Building an Evolving Python Quine with ChatGPT

January 13, 2024

Written by Thomas (a human)

Github Repo: https://github.com/fullthom/chat-gpt-quine
Hacker News Discussion: https://news.ycombinator.com/item?id=35013459

Introduction

A quine is a computer program that produces a copy of its own source code as its only output. In this way, a quine produces itself and can run itself again.

In March 2023, I created the world’s first language model-powered quine using ChatGPT’s APIs. Essentially, this was a python script that called the ChatGPT with a prompt to recreate itself. After recreating itself, it runs eval on the response from the language model.
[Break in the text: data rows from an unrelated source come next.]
-- ==== Sys2Proof/Certificates/Slice0/Obligations.lean ====
section
/-! DEFINITION. The statements about the model. A clause about a command says, for every state and operands, that `exec` answers a next
state, what that state holds, and, by `SameBut`, which parts of the state it leaves alone. -/
open Sys2Proof Sys2Proof.Machine

/-- Every access command answers a next state. A read of MOD_APERTURE_CTL delivers it and clears DENIED; PEAK_CLR reloads PEAK with TEMP; clearing
VALID zeroes COUNT and re-arms capture; an access by fabric address for this module that fails a check returns poisoned data or is discarded and
is captured if no fault was; an aperture access while the aperture is closed, of a write while WR_EN is 0, or to a sealed flask's core, is counted
in DENIED, reads 0 and stores nothing; a host access to DRAM that the controls refuse is counted in HOST_DENIED, reads 0 and stores nothing. (R17,
R47, R50, R51, R59, R60, R64, R653, R654) -/
def Obligations.FabricAndHostAccesses : Prop :=
  (∀ (src : Src) (tgt : RegTarget) (data : List Byte) (hw : Word) (s : State),
    ∃ t, exec (.registerWrite src tgt data hw) s = .next t ∧ SameBut [.ev, .faults, .flasks, .fld .CLU_THERM, .fld .LDL_CTX_n, .fld .MOD_EVR_HEAD_n,
        .fld .MOD_EVR_TAIL_n, .fld .MOD_FAULT_STAT, .fld .MOD_FA_FAULT_INFO, .fld .MOD_HOST_ERR_p, .fld .MOD_HOST_STAT_p, .fld .MOD_MB_SUMMARY,
        .fld .PST_CORE_PWR_r, .fld .PST_RAMP, .fld .PST_STAT, .fld .PST_WAKE_STAT, .fld .QUEUE_BASE, .fld .QUEUE_CTL, .fld .QUEUE_LEVEL,
        .fld .QUEUE_STAT, .fld .QUEUE_WM, .fld .RUN_ERR, .fld .RUN_STAT, .flds, .hostOut, .hports, .ldls, .mbOrder, .msgs, .msix, .ports, .pst,
        .queues, .rings, .slots] s t) ∧
  (∀ (c : ClusterId) (s : State), ∃ t, exec (.peakClr c) s = .next t ∧ SameBut [.fld .CLU_THERM] s t ∧
    t.fget F.CLU_THERM_PEAK c.val = s.fget F.CLU_THERM_TEMP c.val % 2 ^ 8 ∧
    ∀ f i, f.inReg = true → f ≠ F.CLU_THERM_PEAK ∨ i ≠ c.val → f.reg ≠ .CLU_THERM ∨ f ∈ Reg.CLU_THERM.fields → t.fget f i = s.fget f i) ∧
  (∀ s : State, ∃ t, exec .apertureDeniedRead s = .next t ∧ SameBut [.fld .MOD_APERTURE_CTL, .resp] s t ∧
    (s.mbServed = true → t.resp = some { bytes := natLe 8 (s.regVal .MOD_APERTURE_CTL 0), poison := false, status := 0 } ∧
      t.fget F.MOD_APERTURE_CTL_DENIED 0 = 0 ∧ t.fget F.MOD_APERTURE_CTL_EN 0 = s.fget F.MOD_APERTURE_CTL_EN 0 ∧
      t.fget F.MOD_APERTURE_CTL_WR_EN 0 = s.fget F.MOD_APERTURE_CTL_WR_EN 0) ∧
    (s.mbServed = false → t = { s with resp := some { bytes := natLe 8 0, poison := false, status := 0 } })) ∧
  (∀ (fault : Option FabricReq) (s : State), ∃ t, exec (.faFaultValidClear fault) s = .next t ∧ SameBut [.caches, .cores, .dram, .dramPoison,
      .dramWritten, .ev, .fld .CCH_HITS, .fld .CCH_MISSES, .fld .CORE_QSTAT, .fld .MOD_FA_FAULT_ADDR, .fld .MOD_FA_FAULT_INFO, .fld .MOD_HOST_ERR_p,
      .fld .PWR_TELEM_IN_p, .fld .QUEUE_BASE, .fld .QUEUE_CTL, .fld .QUEUE_LEVEL, .fld .QUEUE_STAT, .fld .QUEUE_WM, .fld .SPD_ELASTIC, .flds, .msgs,
      .ports, .queues, .resp, .spd, .spdPoison] s t ∧
    (fault = none → t.fget F.MOD_FA_FAULT_INFO_VALID 0 = 0 ∧ t.fget F.MOD_FA_FAULT_INFO_COUNT 0 = 0)) ∧
  (∀ (req : FabricReq) (s : State), ∃ t, exec (.fabricAccess req) s = .next t ∧ SameBut [.caches, .cores, .dram, .dramPoison, .dramWritten, .ev,
      .fld .CCH_HITS, .fld .CCH_MISSES, .fld .CORE_QSTAT, .fld .MOD_FA_FAULT_ADDR, .fld .MOD_FA_FAULT_INFO, .fld .MOD_HOST_ERR_p,
      .fld .PWR_TELEM_IN_p, .fld .QUEUE_BASE, .fld .QUEUE_CTL, .fld .QUEUE_LEVEL, .fld .QUEUE_STAT, .fld .QUEUE_WM, .fld .SPD_ELASTIC, .flds, .msgs,
      .ports, .queues, .resp, .spd, .spdPoison] s t ∧
    (faModule req.fa = s.module →
      s.faReason { crucible := req.crucible, flask := req.flask.map (fun f => f.val), tag := req.pourTag } req.fa (opLen req.op)
        (opWrites req.op) (formOk req.fa req.op) ≠ 0 →
      SameBut [.ev, .fld .MOD_FA_FAULT_ADDR, .fld .MOD_FA_FAULT_INFO, .resp] s t ∧ (opWrites req.op = false → ∃ r, t.resp = some r ∧ r.poison =
          true))) ∧
  (∀ (p : HostId) (core : CoreId) (off : BitVec 28) (len : Nat) (data : Option (List Byte)) (s : State),
    ∃ t, exec (.apertureAccess p core off len data) s = .next t ∧ SameBut [.cores, .fld .MOD_APERTURE_CTL, .fld .SPD_ELASTIC, .resp, .spd,
        .spdPoison] s t ∧
    (s.hostServed p.val = true → s.bar4Open = true →
      (s.flag F.MOD_APERTURE_CTL_EN 0 = false ∨ (data.isSome = true ∧ s.flag F.MOD_APERTURE_CTL_WR_EN 0 = false)) →
      SameBut [.fld .MOD_APERTURE_CTL, .resp] s t ∧
      t.fget F.MOD_APERTURE_CTL_DENIED 0 = min (s.fget F.MOD_APERTURE_CTL_DENIED 0 + 1) (2 ^ 32 - 1) ∧
      (data = none → t.resp = some { bytes := List.replicate len 0, poison := false, status := 0 }))) ∧
  (∀ (p : HostId) (off len : Nat) (data : Option (List Byte)) (s : State),
    ∃ t, exec (.hostDramAccess p off len data) s = .next t ∧ SameBut [.caches, .dram, .dramPoison, .dramWritten, .ev, .fld .CCH_HITS,
        .fld .CCH_MISSES, .fld .MOD_HOST_ERR_p, .fld .SAF_ERR, .resp] s t ∧
    (s.hostServed p.val = true → s.bar4Open = true → off + len ≤ dramSize → data = none → 0 < len → s.hostDenied off len false = true →
      SameBut [.fld .SAF_ERR, .ev, .resp] s t ∧ t.resp = some { bytes := List.replicate len 0, poison := false, status := 0 }))

/-- On an UP port SYNC_TIMER sends SYNC_REQ with the next exchange number and the time, SYNC_REQ is answered with its exchange number and both stamps,
and SYNC_RSP sets the port's delay register; on a port that is not UP each only moves the time on. Outside a formation, the loss of the upstream
port takes an ALIGNED or DEGRADED module to HOLDOVER, and to LOST where no alternative was recorded, or to ACQUIRING on an alternative it accepts;
ACQUIRING for 10 ms and a holdover error bound of 6 ns end in LOST. (R69, R70, R71, R72, R73, R396, R402) -/
def Obligations.AlignmentCommandsAct : Prop :=
  (∀ (p : PortId) (tc : Nat) (s : State), ∃ t, exec (.syncTimer p tc) s = .next t ∧ SameBut [.fld .TC_NOW, .msgs, .ports] s t ∧ t.tc = s.clockAt tc ∧
    (s.portState p.val = 4 → Sent s t p.val .syncReq [(s.port p.val).exchange, t.tc * 16] ∧
      (t.port p.val).exchange = ((s.port p.val).exchange + 1) % 2 ^ 32) ∧
    (s.portState p.val ≠ 4 → SameBut [.fld .TC_NOW] s t)) ∧
  (∀ (p : PortId) (msg : SyncMsg) (rx tx : Nat) (s : State), ∃ t, exec (.syncReq p msg rx tx) s = .next t ∧ SameBut [.fld .TC_NOW, .msgs] s t ∧
    (s.portState p.val = 4 → Sent s t p.val .syncRsp [msg.exchange, rx, tx]) ∧
    (s.portState p.val ≠ 4 → SameBut [.fld .TC_NOW] s t)) ∧
  (∀ (p : PortId) (msg : SyncMsg) (rx : Nat) (calib skew : Int) (s : State),
    ∃ t, exec (.syncRsp p msg rx calib skew) s = .next t ∧ SameBut [.align, .ctl, .ev, .flasks, .fld .CLK_CHG_STAT, .fld .MOD_MB_SUMMARY,
        .fld .MOD_POUR_ID, .fld .RUN_DELAY, .fld .RUN_STAT, .fld .TC_ALIGN_STAT, .fld .TC_NOW, .hostOut, .hports, .msgs, .pour, .slots] s t ∧
    (s.portState p.val = 4 → t.fget F.RUN_DELAY_DELAY_PS p.val =
      ((((msg.t2 : Int) - msg.t1) + ((rx : Int) - msg.t3)) * 125 / 4 - calib).toNat % 2 ^ F.RUN_DELAY_DELAY_PS.len) ∧
    (s.portState p.val ≠ 4 → SameBut [.fld .TC_NOW] s t)) ∧
  (∀ (p : PortId) (alt : Bool) (s : State), ∃ t, exec (.upstreamPortLost p alt) s = .next t ∧ SameBut [.align, .ctl, .ev, .flasks,
      .fld .CLK_CHG_STAT, .fld .MOD_MB_SUMMARY, .fld .MOD_POUR_ID, .fld .RUN_STAT, .fld .TC_ALIGN_STAT, .hostOut, .hports, .msgs, .pour, .slots] s t
      ∧
    (s.fget F.TC_ALIGN_STAT_UPSTREAM 0 ≠ p.val → t = s) ∧
    (s.fget F.TC_ALIGN_STAT_UPSTREAM 0 = p.val → s.fget F.TC_ALIGN_STAT_STATE 0 = 2 ∨ s.fget F.TC_ALIGN_STAT_STATE 0 = 3 → s.pour.phase ≠ 1 →
      (s.align.alternative = none → t.fget F.TC_ALIGN_STAT_STATE 0 = 5) ∧
      (∀ q, s.align.alternative = some q → alt = false → t.fget F.TC_ALIGN_STAT_STATE 0 = 4) ∧
      (∀ q, s.align.alternative = some q → alt = true →
        t.fget F.TC_ALIGN_STAT_STATE 0 = 1 ∧ t.fget F.TC_ALIGN_STAT_UPSTREAM 0 = q % 2 ^ F.TC_ALIGN_STAT_UPSTREAM.len))) ∧
  (∀ (tc : Nat) (s : State), ∃ t, exec (.acquireTimeout tc) s = .next t ∧ SameBut [.align, .ctl, .ev, .flasks, .fld .CLK_CHG_STAT,
      .fld .MOD_MB_SUMMARY, .fld .MOD_POUR_ID, .fld .RUN_STAT, .fld .TC_ALIGN_STAT, .fld .TC_NOW, .hostOut, .hports, .msgs, .pour, .slots] s t ∧
    (s.fget F.TC_ALIGN_STAT_STATE 0 = 1 → s.align.entered + 10000000 ≤ s.clockAt tc → s.pour.phase ≠ 1 →
      t.fget F.TC_ALIGN_STAT_STATE 0 = 5 ∧ t.fget F.CLK_CHG_STAT_ALIGN 0 = 1) ∧
    (s.fget F.TC_ALIGN_STAT_STATE 0 ≠ 1 → SameBut [.fld .TC_NOW] s t)) ∧
  (∀ (tc : Nat) (s : State), ∃ t, exec (.holdoverErrorLimit tc) s = .next t ∧ SameBut [.align, .ctl, .ev, .flasks, .fld .CLK_CHG_STAT,
      .fld .MOD_MB_SUMMARY, .fld .MOD_POUR_ID, .fld .RUN_STAT, .fld .TC_ALIGN_STAT, .fld .TC_NOW, .hostOut, .hports, .msgs, .pour, .slots] s t ∧
    (s.fget F.TC_ALIGN_STAT_STATE 0 = 4 → s.pour.phase ≠ 1 →
      (toInt 16 (s.fget F.TC_ALIGN_STAT_ERROR 0)).natAbs + (s.clockAt tc - s.align.entered) / 20000 ≥ 6000 →
      t.fget F.TC_ALIGN_STAT_STATE 0 = 5 ∧ t.fget F.CLK_CHG_STAT_ALIGN 0 = 1) ∧
    (s.fget F.TC_ALIGN_STAT_STATE 0 ≠ 4 → SameBut [.fld .TC_NOW] s t))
Unlike traditional quines, my quine naturally mutates due to the inherent randomness in language model outputs. As a result, we observe some evolutionary behaviors as the quine runs.

Project Origins

The conceptual roots of this project took hold in the summer of 2022. At that time, I had gained beta-access to OpenAI’s API.

Screenshot of a tweet asking if it's possible to run eval on the response from ChatGPT.

After some tests trying to execute the code the API generated directly, I conceived of the idea that I could construct a script that recreates itself. My goal was to enable a program to call the ChatGPT completion API repeatedly, adding more and more functionality into the program itself.

After a weekend or two of iterating, I had a prototype that did exactly this. I added some tweaks to leverage the filesystem to track how the script can evolve over time. I then ran the script for a few minutes, checked in the result, and shared it on Hacker News, which was followed by a lively discussion on the forum.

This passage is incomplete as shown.